→ The problem
Where a line below includes the word "serialize", copy that line.

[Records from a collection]
____________________

-- ==== Sys2Proof/Machine/Sequencer.lean ====
section
/-!
DEFINITION. The command sequencer (40_control.md R100 to R106): one core step per statement, the core's
turn of a step, and the acceptance or the dropping of a command word.
-/

namespace Sys2Proof.Machine

/-- Run one statement, already taken off `todo`: the state after this core step, or `none` for a hold. -/
def runStmt (st : Stmt) (s : State) : Option State :=
  match st with
  | .legality => some (if illegalWord s.cmdw then s.raise .illegalCmd else s)
  | .phase op => some { s with phase := op }
  | .complete => some s.completeStep
  | .fail e => some (s.failStep e)
  | .needFlag f => some (if s.flag f then s else s.raise .sequence)
  | .needMode m => some (if s.bbMode = m then s else s.raise .invalidMode)
  | .bbOpen m => some (stepBbOpen m s)
  | .writeBit b => some (stepWriteBit b s)
  | .writeByte v => some (stepWriteByte v s)
  | .clearBits => some (stepClearBits s)
  | .readBit u => some (stepReadBit u deliverBit s)
  | .fetch n => stepFetch n s
  | .bbClose => some (stepBbClose s)
  | .bbShut => some (stepBbShut s)
  | .outByte v => s.outByte v
  | .encLatch => some (stepEncLatch s)
  | .needSource => some (stepNeedSource s)
  | .needCountable => some (stepNeedCountable s)
  | .clearFreq => some (stepClearFreq s)
  | .countPass => some (s.push [.count s.srcLen.toNat])
  | .count n => stepCount n s
  | .tally v => some (stepTally v s)
  | .countSentinel => some (stepCountSentinel s)
  | .setFreqValid => some (stepSetFreqValid s)
  | .buildStart => some (stepBuildStart s)
  | .makeLeaves k => some (stepMakeLeaves k s)
  | .shape => some (stepShape s)
  | .wrapSingle => some (stepWrapSingle s)
  | .mergeLoop => some (stepMergeLoop s)
  | .clearTable => some (stepClearTable s)
  | .walkStart => some (stepWalkStart s)
  | .walkTable => some (stepWalkTable s)
  | .setBuilt => some (stepSetBuilt s)
  | .treeWrite => some (stepTreeWrite s)
  | .payloadPass => some (s.push [.emit s.srcLen.toNat])
  | .emit n => stepEmit n s
  | .emitSym v => some (stepEmitSym v s)
  | .sentinelCode => some (stepSentinelCode s)
  | .clearTreeFlags => some (stepClearTreeFlags s)
  | .treeReadStart => some (stepTreeReadStart s)
  | .nodeDone i => some (stepNodeDone i s)
  | .rootRead r => some (stepRootRead r s)
  | .sampleSentinel => some (stepSampleSentinel s)
  | .descendStart => some (stepDescendStart s)
  | .symbolLoop => some (stepSymbolLoop s)
  | .drain => stepDrain s

/-- One step of the core (40_control.md R104): the next statement of the running command. `none`: the
core is idle, or it holds for the source or the sink (60_exceptions.md R274, R276). -/
def coreStep (s : State) : Option State :=
  match s.todo with
  | [] => none
  | st :: rest => runStmt st { s with todo := rest }

/-- At most `n` core steps, stopping where the core is idle or holds. Stopping short is no error: the
command stays BUSY, and the next turn goes on (log 1). -/
def runCore : Nat → State → State
  | 0, s => s
  | n + 1, s =>
    match coreStep s with
    | none => s
    | some s' => runCore n s'

/-- How many core steps a turn takes when nothing interrupts it: more than any command needs
(70_reset_and_hazards.md R304; log 1). -/
def runOn (s : State) : Nat := 2 ^ 64 * ((s.bufBytes + 1) * (s.bbBits.length + 1))

/-- The number of core steps of this turn: what the schedule grants, or as many as the command needs. -/
def quota (s : State) : Nat :=
  match s.env.sched with
  | [] => runOn s
  | q :: _ => q

/-- Has the core a step to take in this turn? -/
def coreMoves (s : State) : Bool := quota s != 0 && (coreStep s).isSome

/-- The schedule's next entry is used up. -/
def popSched (s : State) : State := { s with env := { s.env with sched := s.env.sched.tail } }

/-- An agent has taken a step, so the unspecified reads may change (20_memory.md R63; log 3). -/
def tick (s : State) : State := { s with env := { s.env with epoch := s.env.epoch + 1 } }

/-- The core's turn: it runs until it has taken its quota of steps, is idle or holds. -/
def coreTurn (s : State) : State :=
  runCore (quota s) (if coreMoves s then tick (popSched s) else popSched s)

/-- A write of `w` to CMD (40_control.md R100, R101): while BUSY = 1 it is dropped and sets CMD_DROPPED;
otherwise it is accepted and its body starts. Then the core has its turn. -/
def issue (w : Word) (body : List Stmt) (s : State) : State :=
  coreTurn (tick (if s.busy then { s with dropped := true } else s.accept w body))

end Sys2Proof.Machine
end

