-- ==== Sys2Proof/Machine/Encoder.lean ====
section
/-!
DEFINITION. The four encoder commands (42_encoder.md R168 to R171). A body is a command's statements
after its legality check and before `complete()`; ENCODE runs the three bodies in turn (40_control.md R106).
-/

namespace Sys2Proof.Machine

/-- The body of ENC_COUNT (R168, R155). -/
def bodyEncCount : List Stmt :=
  [.phase 0x10#8, .encLatch, .needSource, .needCountable, .clearFreq, .countPass, .countSentinel,
    .setFreqValid]

/-- The body of ENC_BUILD (R169, R156 to R161). -/
def bodyEncBuild : List Stmt :=
  [.phase 0x11#8, .needFlag .freq, .buildStart, .makeLeaves 0, .shape, .clearTable, .walkStart,
    .walkTable, .setBuilt]

/-- The body of ENC_EMIT (R170, R164 to R167). -/
def bodyEncEmit : List Stmt :=
  [.phase 0x12#8, .needFlag .table, .needMode .closed, .needSource, .bbOpen .write, .walkStart,
    .treeWrite, .payloadPass, .sentinelCode, .bbClose]

/-- ENC_COUNT (R168). -/
def execEncCount (s : State) : Host.Outcome State Fault Refusal :=
  .next (issue (encodeWord .encCount) (.legality :: bodyEncCount ++ [.complete]) s)

/-- ENC_BUILD (R169). -/
def execEncBuild (s : State) : Host.Outcome State Fault Refusal :=
  .next (issue (encodeWord .encBuild) (.legality :: bodyEncBuild ++ [.complete]) s)

/-- ENC_EMIT (R170). -/
def execEncEmit (s : State) : Host.Outcome State Fault Refusal :=
  .next (issue (encodeWord .encEmit) (.legality :: bodyEncEmit ++ [.complete]) s)

/-- ENCODE (R171). -/
def execEncode (s : State) : Host.Outcome State Fault Refusal :=
  .next (issue (encodeWord .encode)
    (.legality :: bodyEncCount ++ bodyEncBuild ++ bodyEncEmit ++ [.complete]) s)

end Sys2Proof.Machine
end

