/-- 41_bitbuffer.md R128: the reads of a session complete and return the bits of its bytes in order, and have
taken min(n0, (BUF_BITS/8) * ceil(r / BUF_BITS)) bytes; the read after the last bit raises END_OF_STREAM. -/
def Obligations.ReadSessionReturnsItsBits : Prop :=
  ∀ (s : State), s.Quiet → s.bbMode = .closed → Offers s s.srcLen.toNat →
    (∀ r, 1 ≤ r → r ≤ 8 * s.srcLen.toNat →
      ∃ t, AllComplete (.bbOpenR :: List.replicate r .bbReadBit) s t ∧
        (streamOf s)[r - 1]? = some t.result ∧
        t.env.sIn = s.env.sIn.drop (readAhead s s.srcLen.toNat r)) ∧
    ∃ t u, AllComplete (.bbOpenR :: List.replicate (8 * s.srcLen.toNat) .bbReadBit) s t ∧
      exec .bbReadBit t = .next u ∧ Failed .endOfStream 0x34#8 (encodeWord .bbReadBit) u

/-! ### 42_encoder.md -/

/-- 42_encoder.md R168, R155: FREQ holds the counts of the source bytes and of one sentinel; the sentinel
and the collision check are latched; only FREQ_VALID is left set. -/
def Obligations.EncCountCounts : Prop :=
  ∀ s : State, s.Quiet → 0 < s.srcLen.toNat → s.srcLen.toNat ≤ 0xFFFFFFFE → Offers s s.srcLen.toNat →
    (s.collChk = true → s.sentinel ∉ nextBytes s s.srcLen.toNat) →
    ∃ t, exec .encCount s = .next t ∧ Completed .encCount t ∧
      (∀ v, (t.freqAt v).toNat = Format.counts (nextBytes s s.srcLen.toNat) s.sentinel v) ∧
      t.encSent = s.sentinel ∧ t.encColl = s.collChk ∧
      t.freqValid = true ∧ t.treeValid = false ∧ t.tableValid = false ∧ t.degenerate = false ∧
      Takes s.srcLen.toNat s t ∧ Sends [] s t ∧
      KeepsHost s t ∧ KeepsTree s t ∧ t.ct = s.ct ∧ t.heap = s.heap ∧ KeepsBuffer s t ∧
      t.result = s.result

/-- 42_encoder.md R168, R171, 40_control.md R106: SRC_LEN = 0 raises EMPTY_INPUT and SRC_LEN = 0xFFFFFFFF
COUNT_OVERFLOW, with no byte taken, after the flag clears and the latches; in ENCODE as the error of phase
0x10. -/
def Obligations.EncCountRejectsLength : Prop :=
  ∀ (s : State) (i : Instr) (e : ErrCode), s.Quiet → (i = .encCount ∨ i = .encode) →
    ((s.srcLen = 0#32 ∧ e = .emptyInput) ∨ (s.srcLen = 0xFFFFFFFF#32 ∧ e = .countOverflow)) →
    ∃ t, exec i s = .next t ∧ Failed e 0x10#8 (encodeWord i) t ∧
      t.encSent = s.sentinel ∧ t.encColl = s.collChk ∧
      t.freqValid = false ∧ t.treeValid = false ∧ t.tableValid = false ∧ t.degenerate = false ∧
      TakesNothing s t ∧ Sends (releaseBytes s) s t ∧
      KeepsHost s t ∧ t.freq = s.freq ∧ KeepsTree s t ∧ t.ct = s.ct ∧ t.heap = s.heap ∧
      t.result = s.result

/-- 42_encoder.md R155, R168, R171, 40_control.md R106: with COLL_CHK = 1 the first byte equal to the sentinel is
taken but not counted, and raises SENTINEL_COLLISION; in ENCODE as the error of phase 0x10. -/
def Obligations.EncCountFindsCollision : Prop :=
  ∀ (s : State) (i : Instr) (before after : List Byte), s.Quiet → (i = .encCount ∨ i = .encode) →
    s.collChk = true → s.env.sIn = before ++ s.sentinel :: after → s.sentinel ∉ before →
    before.length < s.srcLen.toNat → s.srcLen.toNat ≤ 0xFFFFFFFE →
    ∃ t, exec i s = .next t ∧ Failed .sentinelCollision 0x10#8 (encodeWord i) t ∧
      (∀ v, (t.freqAt v).toNat = before.count v) ∧
      t.encSent = s.sentinel ∧ t.encColl = true ∧
      t.freqValid = false ∧ t.treeValid = false ∧ t.tableValid = false ∧ t.degenerate = false ∧
      Takes (before.length + 1) s t ∧ Sends (releaseBytes s) s t ∧
      KeepsHost s t ∧ KeepsTree s t ∧ t.ct = s.ct ∧ t.heap = s.heap ∧ t.result = s.result

/-- 42_encoder.md R169, R150, R156 to R162: from counts with a sentinel whose total fits 32 bits (what
FREQ_VALID promises, 10_state.md R47), ENC_BUILD leaves Huffman's tree, ties broken by insertion order, and
its code table. -/
def Obligations.EncBuildBuildsHuffman : Prop :=
  ∀ s : State, s.Quiet → s.freqValid = true → 0 < weightOf s s.encSent →
    (Format.allSymbols.map (weightOf s)).sum < 2 ^ 32 →
    ∃ t, exec .encBuild s = .next t ∧ Completed .encBuild t ∧
      HoldsTree t t.root (Format.huffman (weightOf s) s.encSent) ∧
      HoldsTable t (Format.huffman (weightOf s) s.encSent) ∧
      t.ncnt.toNat = (Format.huffman (weightOf s) s.encSent).nodes ∧ t.heap = [] ∧
      t.freqValid = true ∧ t.treeValid = true ∧ t.tableValid = true ∧
      t.degenerate = decide ((Format.leafForest (weightOf s)).length = 1) ∧
      TakesNothing s t ∧ Sends [] s t ∧
      KeepsHost s t ∧ KeepsFreq s t ∧ KeepsBuffer s t ∧ t.result = s.result

/-- 42_encoder.md R159 (a) to (f): the shape of the tree ENC_BUILD builds, with `L` the number of symbols
counted. -/
def Obligations.EncBuildTreeShape : Prop :=
  ∀ (s : State) (L : Nat), s.Quiet → s.freqValid = true → 0 < weightOf s s.encSent →
    (Format.allSymbols.map (weightOf s)).sum < 2 ^ 32 →
    L = (Format.allSymbols.filter (fun v => 0 < weightOf s v)).length →
    ∃ t T, exec .encBuild s = .next t ∧ HoldsBelow t.ncnt.toNat t t.root T ∧
      (t.nodeAt t.root).isLeaf = false ∧
      t.ncnt.toNat = (if L = 1 then 3 else 2 * L - 1) ∧ t.ncnt.toNat ≤ 511 ∧
      (t.nodeAt t.root).freq.toNat = (Format.allSymbols.map (weightOf s)).sum ∧
      (if L = 1 then T.depth = 1 else T.depth ≤ L - 1) ∧ T.depth ≤ 255 ∧
      (2 ≤ L → T.symbols.Nodup ∧ ∀ v, v ∈ T.symbols ↔ 0 < weightOf s v)

/-- 42_encoder.md R163: the codes ENC_BUILD leaves in CT are prefix-free, and each has 1 to 255 bits. -/
def Obligations.CodesArePrefixFree : Prop :=
  ∀ s : State, s.Quiet → s.freqValid = true → 0 < weightOf s s.encSent →
    (Format.allSymbols.map (weightOf s)).sum < 2 ^ 32 →
    ∃ t, exec .encBuild s = .next t ∧
      (∀ u v, u ≠ v → t.codeAt u ≠ [] → t.codeAt v ≠ [] → ¬ t.codeAt u <+: t.codeAt v) ∧
      (∀ v, t.codeAt v ≠ [] ↔ 0 < weightOf s v) ∧
      ∀ v, t.codeAt v ≠ [] → 1 ≤ (t.codeAt v).length ∧ (t.codeAt v).length ≤ 255

/-- 70_reset_and_hazards.md R300, 60_exceptions.md R260, R261: without its flag ENC_BUILD, ENC_EMIT or
DEC_PAYLOAD raises SEQUENCE before any other check, and changes nothing but by the release. -/
def Obligations.SequenceIsChecked : Prop :=
  ∀ (s : State) (i : Instr), s.Quiet →
    ((i = .encBuild ∧ s.freqValid = false) ∨ (i = .encEmit ∧ s.tableValid = false) ∨
      (i = .decPayload ∧ s.treeValid = false)) →
    ∃ t, exec i s = .next t ∧ Failed .sequence i.opcode (encodeWord i) t ∧
      TakesNothing s t ∧ Sends (releaseBytes s) s t ∧
      KeepsHost s t ∧ KeepsFlags s t ∧ KeepsMemories s t ∧ t.result = s.result

/-- 42_encoder.md R170, R164 to R167: with the tree `T` in NODE and its codes in CT, ENC_EMIT sends the tree
section, the codes of the source bytes and the sentinel's code, packed (30_encoding.md R86). -/
def Obligations.EncEmitWritesStream : Prop :=
  ∀ (s : State) (T : Format.Tree), s.Quiet → s.tableValid = true → s.bbMode = .closed →
    HoldsTree s s.root T → HoldsTable s T → T.isLeaf = false → T.nodes ≤ 511 →
    0 < s.srcLen.toNat → Offers s s.srcLen.toNat →
    (∀ v ∈ nextBytes s s.srcLen.toNat, v ∈ T.symbols ∧ (s.encColl = true → v ≠ s.encSent)) →
    ∃ t, exec .encEmit s = .next t ∧ Completed .encEmit t ∧
      Sends (packBits (Format.streamBits T (nextBytes s s.srcLen.toNat) s.encSent)) s t ∧
      Takes s.srcLen.toNat s t ∧ t.bbMode = .closed ∧ t.bbBits = [] ∧ t.bbRemain = 0#32 ∧
      KeepsHost s t ∧ KeepsFlags s t ∧ KeepsMemories s t ∧ t.result = s.result

/-- 42_encoder.md R170: ENC_EMIT with SRC_LEN = 0 raises EMPTY_INPUT after its mode check, with nothing taken
or sent. -/
def Obligations.EncEmitNeedsSource : Prop :=
  ∀ s : State, s.Quiet → s.tableValid = true → s.bbMode = .closed → s.srcLen = 0#32 →
    ∃ t, exec .encEmit s = .next t ∧ Failed .emptyInput 0x12#8 (encodeWord .encEmit) t ∧
      TakesNothing s t ∧ Sends [] s t ∧
      KeepsHost s t ∧ KeepsFlags s t ∧ KeepsMemories s t ∧ t.result = s.result

/-- 42_encoder.md R165, R170, 60_exceptions.md R263, R265: the first byte of the second pass that is a
collision, or else has no code, is taken, writes none of its bits and ends ENC_EMIT; the release sends what
was written before it. -/
def Obligations.EncEmitStopsAtBadByte : Prop :=
  ∀ (s : State) (T : Format.Tree) (before after : List Byte) (v : Byte), s.Quiet →
    s.tableValid = true → s.bbMode = .closed → HoldsTree s s.root T → HoldsTable s T →
    T.isLeaf = false → T.nodes ≤ 511 → s.env.sIn = before ++ v :: after →
    before.length < s.srcLen.toNat →
    (∀ u ∈ before, u ∈ T.symbols ∧ (s.encColl = true → u ≠ s.encSent)) →
    ((s.encColl = true ∧ v = s.encSent) ∨ v ∉ T.symbols) →
    ∃ t, exec .encEmit s = .next t ∧
      Failed (if s.encColl = true ∧ v = s.encSent then .sentinelCollision else .unknownSymbol) 0x12#8
        (encodeWord .encEmit) t ∧
      Sends (packBits (T.serialize ++ before.flatMap T.code)) s t ∧ Takes (before.length + 1) s t ∧
      KeepsHost s t ∧ KeepsFlags s t ∧ KeepsMemories s t ∧ t.result = s.result

/-- 42_encoder.md R171, R172, R165, 30_encoding.md R86: the whole encoder. ENCODE sends the Huffman tree of the
first pass and the codes of the second pass, each of whose bytes must have one; with the source offered twice,
that is the encoded stream, a function of the source and the sentinel alone. -/
def Obligations.EncodeSendsTheStream : Prop :=
  ∀ (s : State) (first second more : List Byte), s.Quiet → s.bbMode = .closed →
    first.length = s.srcLen.toNat → second.length = s.srcLen.toNat →
    0 < s.srcLen.toNat → s.srcLen.toNat ≤ 0xFFFFFFFE → s.env.sIn = first ++ (second ++ more) →
    (s.collChk = true → s.sentinel ∉ first) →
    (∀ v ∈ second, 0 < Format.counts first s.sentinel v ∧ (s.collChk = true → v ≠ s.sentinel)) →
    ∃ t T, T = Format.huffman (Format.counts first s.sentinel) s.sentinel ∧
      exec .encode s = .next t ∧ Completed .encode t ∧
      Sends (packBits (Format.streamBits T second s.sentinel)) s t ∧
      (second = first → Sends (Format.encodedStream first s.sentinel) s t) ∧
      Takes (2 * s.srcLen.toNat) s t ∧
      (∀ v, (t.freqAt v).toNat = Format.counts first s.sentinel v) ∧
      HoldsTree t t.root T ∧ HoldsTable t T ∧ t.ncnt.toNat = T.nodes ∧ t.heap = [] ∧
      t.encSent = s.sentinel ∧ t.encColl = s.collChk ∧
      t.freqValid = true ∧ t.treeValid = true ∧ t.tableValid = true ∧
      t.degenerate = decide ((Format.leafForest (Format.counts first s.sentinel)).length = 1) ∧
      t.bbMode = .closed ∧ t.bbBits = [] ∧ t.bbRemain = 0#32 ∧ KeepsHost s t ∧ t.result = s.result

/-- 42_encoder.md R171, 40_control.md R106: with a session open ENCODE still counts and builds, and then phase
0x12 raises INVALID_MODE. -/
def Obligations.EncodeFindsOpenSession : Prop :=
  ∀ s : State, s.Quiet → s.bbMode ≠ .closed → 0 < s.srcLen.toNat → s.srcLen.toNat ≤ 0xFFFFFFFE →
    Offers s s.srcLen.toNat → (s.collChk = true → s.sentinel ∉ nextBytes s s.srcLen.toNat) →
    ∃ t T, T = Format.huffman (Format.counts (nextBytes s s.srcLen.toNat) s.sentinel) s.sentinel ∧
      exec .encode s = .next t ∧ Failed .invalidMode 0x12#8 (encodeWord .encode) t ∧
      Takes s.srcLen.toNat s t ∧ Sends (releaseBytes s) s t ∧
      (∀ v, (t.freqAt v).toNat = Format.counts (nextBytes s s.srcLen.toNat) s.sentinel v) ∧
      HoldsTree t t.root T ∧ HoldsTable t T ∧ t.ncnt.toNat = T.nodes ∧ t.heap = [] ∧
      t.encSent = s.sentinel ∧ t.encColl = s.collChk ∧
      t.freqValid = true ∧ t.treeValid = true ∧ t.tableValid = true ∧
      t.degenerate = decide
        ((Format.leafForest (Format.counts (nextBytes s s.srcLen.toNat) s.sentinel)).length = 1) ∧
      KeepsHost s t ∧ t.result = s.result

/-- 42_encoder.md R165, R171, 40_control.md R106, 60_exceptions.md R263: a byte of ENCODE's second pass that is a
collision, or else has no code, ends ENCODE as the error of phase 0x12. It is taken and writes none of its bits;
the release sends what was written before it, and the tree and the table stay. -/
def Obligations.EncodeStopsAtBadByte : Prop :=
  ∀ (s : State) (first before after : List Byte) (v : Byte), s.Quiet → s.bbMode = .closed →
    first.length = s.srcLen.toNat → s.srcLen.toNat ≤ 0xFFFFFFFE →
    (s.collChk = true → s.sentinel ∉ first) → s.env.sIn = first ++ (before ++ v :: after) →
    before.length < s.srcLen.toNat →
    (∀ u ∈ before, 0 < Format.counts first s.sentinel u ∧ (s.collChk = true → u ≠ s.sentinel)) →
    ((s.collChk = true ∧ v = s.sentinel) ∨ Format.counts first s.sentinel v = 0) →
    ∃ t T, T = Format.huffman (Format.counts first s.sentinel) s.sentinel ∧ exec .encode s = .next t ∧
      Failed (if s.collChk = true ∧ v = s.sentinel then .sentinelCollision else .unknownSymbol) 0x12#8
        (encodeWord .encode) t ∧
      Sends (packBits (T.serialize ++ before.flatMap T.code)) s t ∧
      Takes (s.srcLen.toNat + before.length + 1) s t ∧
      (∀ u, (t.freqAt u).toNat = Format.counts first s.sentinel u) ∧
      HoldsTree t t.root T ∧ HoldsTable t T ∧ t.ncnt.toNat = T.nodes ∧ t.heap = [] ∧
      t.encSent = s.sentinel ∧ t.encColl = s.collChk ∧
      t.freqValid = true ∧ t.treeValid = true ∧ t.tableValid = true ∧
      t.degenerate = decide ((Format.leafForest (Format.counts first s.sentinel)).length = 1) ∧
      KeepsHost s t ∧ t.result = s.result

/-- 42_encoder.md R173: the length of the stream of a successful ENCODE, from NCNT, FREQ and CT; a tree of
NCNT nodes has (NCNT + 1) / 2 leaves. -/
def Obligations.StreamLength : Prop :=
  ∀ s : State, s.Quiet → s.bbMode = .closed → 0 < s.srcLen.toNat → s.srcLen.toNat ≤ 0xFFFFFFFE →
    nextBytes s (2 * s.srcLen.toNat) = nextBytes s s.srcLen.toNat ++ nextBytes s s.srcLen.toNat →
    Offers s (2 * s.srcLen.toNat) →
    (s.collChk = true → s.sentinel ∉ nextBytes s s.srcLen.toNat) →
    ∃ t, exec .encode s = .next t ∧
      t.env.sOut.length = s.env.sOut.length + ceilDiv8 (t.ncnt.toNat + 8 * ((t.ncnt.toNat + 1) / 2)
        + (Format.allSymbols.map (fun v => (t.freqAt v).toNat * (t.codeAt v).length)).sum)

/-- 00_scope.md R6, 30_encoding.md R92: what ENCODE sends depends on the bytes offered, SENTINEL and COLL_CHK
alone: two machines that agree on these, and on SRC_LEN, send the same bytes and end with the same error
code and the same counters, whatever their BUF_BITS, memories and flags. -/
def Obligations.EncodeDependsOnInputAlone : Prop :=
  ∀ s s' : State, s.Quiet → s'.Quiet → s.bbMode = .closed → s'.bbMode = .closed →
    s.srcLen = s'.srcLen → s.sentinel = s'.sentinel → s.collChk = s'.collChk →
    Offers s (2 * s.srcLen.toNat) → Offers s' (2 * s.srcLen.toNat) →
    nextBytes s (2 * s.srcLen.toNat) = nextBytes s' (2 * s.srcLen.toNat) →
    ∃ t t' sent, exec .encode s = .next t ∧ exec .encode s' = .next t' ∧
      t.env.sOut = s.env.sOut ++ sent ∧ t'.env.sOut = s'.env.sOut ++ sent ∧
      t.errCode = t'.errCode ∧ t.errOp = t'.errOp ∧ t.inCount = t'.inCount ∧
      t.outCount = t'.outCount ∧ t.busy = false ∧ t'.busy = false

____________________

→ Solution to the problem
      Sends (packBits (T.serialize ++ before.flatMap T.code)) s t ∧ Takes (before.length + 1) s t ∧
      Sends (packBits (T.serialize ++ before.flatMap T.code)) s t ∧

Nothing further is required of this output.